-- R489 (spec/15_partitions.md)
def R.PAR_CHECK_REJECT : Fld := ⟨0x6C0000, [], 31, 1, .L, .W1C, 0, .const, true, .PAR, 0, 1⟩
def R.PAR_CHECK_REASON : Fld := ⟨0x6C0000, [], 28, 3, .L, .RO, 0, .const, true, .PAR, 0, 7⟩
def R.PAR_CHECK_PARTITION : Fld := ⟨0x6C0000, [], 22, 6, .L, .RO, 0, .const, true, .PAR, 0, 63⟩
def R.PAR_CHECK_CLUSTER : Fld := ⟨0x6C0000, [], 10, 9, .L, .RO, 0, .const, true, .PAR, 0, 511⟩
def R.PAR_CHECK_MOVES_PENDING : Fld := ⟨0x6C0000, [], 0, 10, .L, .RO, 0, .const, true, .PAR, 0, 1023⟩
def R.PAR_CFG_ERR_CFG_ERR : Fld := ⟨0x6C0004, [], 31, 1, .L, .W1C, 0, .const, true, .PAR, 0, 1⟩
def R.PAR_CFG_ERR_MULTI : Fld := ⟨0x6C0004, [], 30, 1, .L, .W1C, 0, .const, true, .PAR, 0, 1⟩
def R.PAR_CFG_ERR_OFFSET : Fld := ⟨0x6C0004, [], 0, 26, .L, .RO, 0, .const, true, .PAR, 0, 67108863⟩
def R.PAR_CFG_ENABLE : Fld := ⟨0x6C1000, [(64, 0x100)], 31, 1, .T, .RW, 0, .const, true, .PAR, 0, 1⟩
def R.PAR_CFG_STRICT : Fld := ⟨0x6C1000, [(64, 0x100)], 30, 1, .T, .RW, 0, .const, true, .PAR, 0, 1⟩
def R.PAR_CFG_ISLAND : Fld := ⟨0x6C1000, [(64, 0x100)], 24, 2, .T, .RW, 0, .const, true, .PAR, 0, 3⟩
def R.PAR_CFG_IMG_STORE : Fld := ⟨0x6C1000, [(64, 0x100)], 0, 8, .T, .RW, 1, .const, true, .PAR, 0, 255⟩
def R.PAR_CTRL_ZERO : Fld := ⟨0x6C1004, [(64, 0x100)], 1, 1, .L, .WO, 0, .const, true, .PAR, 0, 1⟩
def R.PAR_CTRL_RESET : Fld := ⟨0x6C1004, [(64, 0x100)], 0, 1, .L, .WO, 0, .const, true, .PAR, 0, 1⟩
def R.PAR_STATUS_RESET_BUSY : Fld := ⟨0x6C1008, [(64, 0x100)], 31, 1, .L, .RO, 0, .const, true, .PAR, 0, 1⟩
def R.PAR_STATUS_ZERO_BUSY : Fld := ⟨0x6C1008, [(64, 0x100)], 30, 1, .L, .RO, 0, .const, true, .PAR, 0, 1⟩
def R.PAR_STATUS_DRAINING : Fld := ⟨0x6C1008, [(64, 0x100)], 29, 1, .L, .RO, 0, .const, true, .PAR, 0, 1⟩
def R.PAR_STATUS_ZERO_FAIL : Fld := ⟨0x6C1008, [(64, 0x100)], 28, 1, .L, .RO, 0, .const, true, .PAR, 0, 1⟩
def R.PAR_STATUS_CLUSTERS : Fld := ⟨0x6C1008, [(64, 0x100)], 16, 10, .L, .RO, 0, .const, true, .PAR, 0, 1023⟩
def R.PAR_STATUS_GEN : Fld := ⟨0x6C1008, [(64, 0x100)], 0, 16, .L, .RO, 0, .const, true, .PAR, 0, 65535⟩
def R.PAR_QUOTA_VALID : Fld := ⟨0x6C1010, [(64, 0x100), (8, 0x8)], 63, 1, .T, .RW, 0, .const, true, .PAR, 0, 1⟩
def R.PAR_QUOTA_SIZE : Fld := ⟨0x6C1010, [(64, 0x100), (8, 0x8)], 32, 14, .T, .RW, 0, .const, true, .PAR, 0, 16383⟩
def R.PAR_QUOTA_BASE : Fld := ⟨0x6C1010, [(64, 0x100), (8, 0x8)], 0, 18, .T, .RW, 0, .const, true, .PAR, 0, 262143⟩
def R.PAR_CLU_OWNER : Fld := ⟨0x6C8000, [(512, 0x4)], 0, 8, .T, .RW, 0xFF, .const, true, .PAR, 0, 255⟩

-- R490 (spec/15_partitions.md)
def R.PAR_P_CFG_ERR_CFG_ERR : Fld := ⟨0x3400000, [(64, 0x10000)], 31, 1, .L, .W1C, 0, .const, true, .PAR_P, 0, 1⟩
def R.PAR_P_CFG_ERR_MULTI : Fld := ⟨0x3400000, [(64, 0x10000)], 30, 1, .L, .W1C, 0, .const, true, .PAR_P, 0, 1⟩
def R.PAR_P_CFG_ERR_OFFSET : Fld := ⟨0x3400000, [(64, 0x10000)], 0, 26, .L, .RO, 0, .const, true, .PAR_P, 0, 67108863⟩
def R.PAR_P_STATUS_STRICT : Fld := ⟨0x3400004, [(64, 0x10000)], 31, 1, .L, .RO, 0, .const, true, .PAR_P, 0, 1⟩
def R.PAR_P_STATUS_ISLAND : Fld := ⟨0x3400004, [(64, 0x10000)], 26, 2, .L, .RO, 0, .const, true, .PAR_P, 0, 3⟩
def R.PAR_P_STATUS_CLUSTERS : Fld := ⟨0x3400004, [(64, 0x10000)], 16, 10, .L, .RO, 0, .const, true, .PAR_P, 0, 1023⟩
def R.PAR_P_STATUS_GEN : Fld := ⟨0x3400004, [(64, 0x10000)], 0, 16, .L, .RO, 0, .const, true, .PAR_P, 0, 65535⟩
def R.PAR_P_QUOTA : Fld := ⟨0x3400010, [(64, 0x10000), (8, 0x8)], 0, 64, .L, .RO, 0, .const, true, .PAR_P, 0, 18446744073709551615⟩
def R.PAR_CTX_CFG_ENABLE : Fld := ⟨0x3400100, [(64, 0x10000), (16, 0x10)], 31, 1, .Q, .RW, 0, .const, true, .PAR_P, 0, 1⟩
def R.PAR_CTX_CFG_CONFIDENTIAL : Fld := ⟨0x3400100, [(64, 0x10000), (16, 0x10)], 30, 1, .Q, .RW, 0, .const, true, .PAR_P, 0, 1⟩
def R.PAR_CTX_CFG_STATE : Fld := ⟨0x3400100, [(64, 0x10000), (16, 0x10)], 0, 4, .L, .RO, 0, .const, true, .PAR_P, 0, 15⟩
def R.PAR_CTX_SCHED : Fld := ⟨0x3400104, [(64, 0x10000), (16, 0x10)], 0, 16, .T, .RW, 0xFFFF, .const, true, .PAR_P, 0, 65535⟩

-- R518 (spec/16_security_lifecycle.md)
def R.SEC_STATUS_IDENTITY : Fld := ⟨0x700000, [], 31, 1, .L, .RO, 0, .const, true, .SEC, 0, 1⟩
def R.SEC_STATUS_TEST_KEY : Fld := ⟨0x700000, [], 30, 1, .L, .RO, 0, .const, true, .SEC, 0, 1⟩
def R.SEC_STATUS_ACTIVATING : Fld := ⟨0x700000, [], 29, 1, .L, .RO, 0, .const, true, .SEC, 0, 1⟩
def R.SEC_STATUS_STAGING : Fld := ⟨0x700000, [], 28, 1, .L, .RO, 0, .const, true, .SEC, 0, 1⟩
def R.SEC_STATUS_PACK_UNSIGNED : Fld := ⟨0x700000, [], 27, 1, .L, .RO, 0, .const, true, .SEC, 0, 1⟩
def R.SEC_STATUS_BLOCKS_USED : Fld := ⟨0x700000, [], 0, 13, .L, .RO, 0, .const, true, .SEC, 0, 8191⟩
def R.SEC_CTRL_CLEAR_STATS : Fld := ⟨0x700004, [], 31, 1, .L, .WO, 0, .const, true, .SEC, 0, 1⟩
def R.SEC_CTRL_COMMIT_SVN : Fld := ⟨0x700004, [], 2, 1, .L, .WO, 0, .const, true, .SEC, 0, 1⟩
def R.SEC_CTRL_ACTIVATE : Fld := ⟨0x700004, [], 1, 1, .L, .WO, 0, .const, true, .SEC, 0, 1⟩
def R.SEC_CTRL_STAGE : Fld := ⟨0x700004, [], 0, 1, .Q, .WO, 0, .const, true, .SEC, 0, 1⟩
def R.SEC_ATT_RATE_BURST : Fld := ⟨0x700008, [], 16, 8, .T, .RW, 0x40, .const, true, .SEC, 1, 255⟩
def R.SEC_ATT_RATE_PERIOD_MS : Fld := ⟨0x700008, [], 0, 16, .T, .RW, 0x3E8, .const, true, .SEC, 100, 60000⟩
def R.SEC_EVENT_DEBUG_TOUCH : Fld := ⟨0x70000C, [], 5, 1, .L, .W1C, 0, .const, true, .SEC, 0, 1⟩
def R.SEC_EVENT_AUTH_FAIL : Fld := ⟨0x70000C, [], 4, 1, .L, .W1C, 0, .const, true, .SEC, 0, 1⟩
def R.SEC_EVENT_PACK_ACTIVE : Fld := ⟨0x70000C, [], 3, 1, .L, .W1C, 0, .const, true, .SEC, 0, 1⟩
def R.SEC_EVENT_PACK_REJECT : Fld := ⟨0x70000C, [], 2, 1, .L, .W1C, 0, .const, true, .SEC, 0, 1⟩
def R.SEC_EVENT_SIGN_EXHAUSTED : Fld := ⟨0x70000C, [], 1, 1, .L, .W1C, 0, .const, true, .SEC, 0, 1⟩
def R.SEC_EVENT_SIGN_LOW : Fld := ⟨0x70000C, [], 0, 1, .L, .W1C, 0, .const, true, .SEC, 0, 1⟩
def R.SEC_CFG_ERR_CFG_ERR : Fld := ⟨0x700010, [], 31, 1, .L, .W1C, 0, .const, true, .SEC, 0, 1⟩
def R.SEC_CFG_ERR_MULTI : Fld := ⟨0x700010, [], 30, 1, .L, .W1C, 0, .const, true, .SEC, 0, 1⟩
def R.SEC_CFG_ERR_OFFSET : Fld := ⟨0x700010, [], 0, 26, .L, .RO, 0, .const, true, .SEC, 0, 67108863⟩
def R.SEC_SIGN_LEFT_LEFT : Fld := ⟨0x700014, [], 0, 17, .L, .RO, 0, .const, true, .SEC, 0, 131071⟩
def R.SEC_PACK_SRC_SRC : Fld := ⟨0x700018, [], 0, 44, .Q, .RW, 0, .const, true, .SEC, 0, 17592186044415⟩
def R.SEC_PACK_LEN_LEN : Fld := ⟨0x700020, [], 0, 24, .Q, .RW, 0, .const, true, .SEC, 0, 16777215⟩
def R.SEC_PACK_RESULT : Fld := ⟨0x700024, [], 0, 8, .L, .RO, 0, .const, true, .SEC, 0, 255⟩
def R.SEC_ATT_COUNT : Fld := ⟨0x700028, [], 0, 64, .L, .RO, 0, .const, true, .SEC, 0, 18446744073709551615⟩
def R.SEC_ATT_BUSY : Fld := ⟨0x700030, [], 0, 32, .L, .RO, 0, .const, true, .SEC, 0, 4294967295⟩
def R.SEC_DEBUG_TICKS : Fld := ⟨0x700034, [], 0, 32, .L, .RO, 0, .const, true, .SEC, 0, 4294967295⟩
def R.SEC_PACK_DENIED : Fld := ⟨0x700038, [], 0, 32, .L, .RO, 0, .const, true, .SEC, 0, 4294967295⟩
def R.SEC_DIE_STATE_STATE : Fld := ⟨0x700100, [(4, 0x100)], 28, 4, .L, .RO, 0, .const, true, .SEC, 0, 15⟩
def R.SEC_DIE_STATE_DIE_GEN : Fld := ⟨0x700100, [(4, 0x100)], 0, 16, .L, .RO, 0, .const, true, .SEC, 0, 65535⟩
def R.SEC_DIE_SVN_COLLAR : Fld := ⟨0x700104, [(4, 0x100)], 16, 16, .L, .RO, 0, .const, true, .SEC, 0, 65535⟩
def R.SEC_DIE_SVN_PACK : Fld := ⟨0x700104, [(4, 0x100)], 0, 16, .L, .RO, 0, .const, true, .SEC, 0, 65535⟩
def R.SEC_COLLAR_MEAS : Fld := ⟨0x700140, [(4, 0x100), (16, 0x4)], 0, 32, .L, .RO, 0, .const, true, .SEC, 0, 4294967295⟩
def R.SEC_PACK_MEAS : Fld := ⟨0x700180, [(4, 0x100), (16, 0x4)], 0, 32, .L, .RO, 0, .const, true, .SEC, 0, 4294967295⟩
def R.SEC_PACK_STAGED : Fld := ⟨0x7001C0, [(4, 0x100), (16, 0x4)], 0, 32, .L, .RO, 0, .const, true, .SEC, 0, 4294967295⟩
def R.SEC_DISCLOSE : Fld := ⟨0x701000, [(1024, 0x4)], 0, 32, .L, .RO, 0, .const, true, .SEC, 0, 4294967295⟩

-- R519 (spec/16_security_lifecycle.md)
def R.LCS_STATE_STATE : Fld := ⟨0x740000, [], 28, 4, .L, .RO, 2, .const, true, .LCS, 0, 15⟩
def R.LCS_STATE_TARGET : Fld := ⟨0x740000, [], 24, 4, .L, .RO, 0xF, .const, true, .LCS, 0, 15⟩
def R.LCS_STATE_LAST_MARK : Fld := ⟨0x740000, [], 20, 4, .L, .RO, 0, .const, true, .LCS, 0, 15⟩
def R.LCS_STATE_ID_BANK : Fld := ⟨0x740000, [], 15, 1, .L, .RO, 0, .const, true, .LCS, 0, 1⟩
def R.LCS_STATE_ID_READY : Fld := ⟨0x740000, [], 14, 1, .L, .RO, 1, .const, true, .LCS, 0, 1⟩
def R.LCS_STATE_BANK_A_SPOILED : Fld := ⟨0x740000, [], 13, 1, .L, .RO, 0, .const, true, .LCS, 0, 1⟩
def R.LCS_STATE_BANK_B_SPOILED : Fld := ⟨0x740000, [], 12, 1, .L, .RO, 0, .const, true, .LCS, 0, 1⟩
def R.LCS_STATE_CERT : Fld := ⟨0x740000, [], 11, 1, .L, .RO, 0, .const, true, .LCS, 0, 1⟩
def R.LCS_ARM : Fld := ⟨0x740004, [], 0, 32, .L, .WO, 0, .const, true, .LCS, 0, 4294967295⟩
def R.LCS_CMD_CMD : Fld := ⟨0x740008, [], 0, 4, .L, .WO, 0, .const, true, .LCS, 0, 15⟩
def R.LCS_RESULT_DONE : Fld := ⟨0x74000C, [], 31, 1, .L, .W1C, 0, .const, true, .LCS, 0, 1⟩
def R.LCS_RESULT_REASON : Fld := ⟨0x74000C, [], 0, 8, .L, .RO, 0, .const, true, .LCS, 0, 255⟩
def R.LCS_CFG_ERR_CFG_ERR : Fld := ⟨0x740010, [], 31, 1, .L, .W1C, 0, .const, true, .LCS, 0, 1⟩
def R.LCS_CFG_ERR_MULTI : Fld := ⟨0x740010, [], 30, 1, .L, .W1C, 0, .const, true, .LCS, 0, 1⟩
def R.LCS_CFG_ERR_OFFSET : Fld := ⟨0x740010, [], 0, 26, .L, .RO, 0, .const, true, .LCS, 0, 67108863⟩
def R.LCS_BLOB_ADDR_ADDR : Fld := ⟨0x740018, [], 0, 44, .Q, .RW, 0, .const, true, .LCS, 0, 17592186044415⟩
def R.LCS_BLOB_LEN_LEN : Fld := ⟨0x740020, [], 0, 14, .Q, .RW, 0, .const, true, .LCS, 0, 16383⟩
def R.LCS_SERIAL : Fld := ⟨0x740028, [], 0, 64, .L, .RO, 0, .const, true, .LCS, 0, 18446744073709551615⟩
def R.LCS_ID_DIGEST : Fld := ⟨0x740040, [(8, 0x4)], 0, 32, .L, .RO, 0, .const, true, .LCS, 0, 4294967295⟩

● WHAT YOU HAVE TO DO: I'd like every line with the string "spec" copied from the listing.

● TASK OUTPUT:
-- R489 (spec/15_partitions.md)
-- R490 (spec/15_partitions.md)
-- R518 (spec/16_security_lifecycle.md)
-- R519 (spec/16_security_lifecycle.md)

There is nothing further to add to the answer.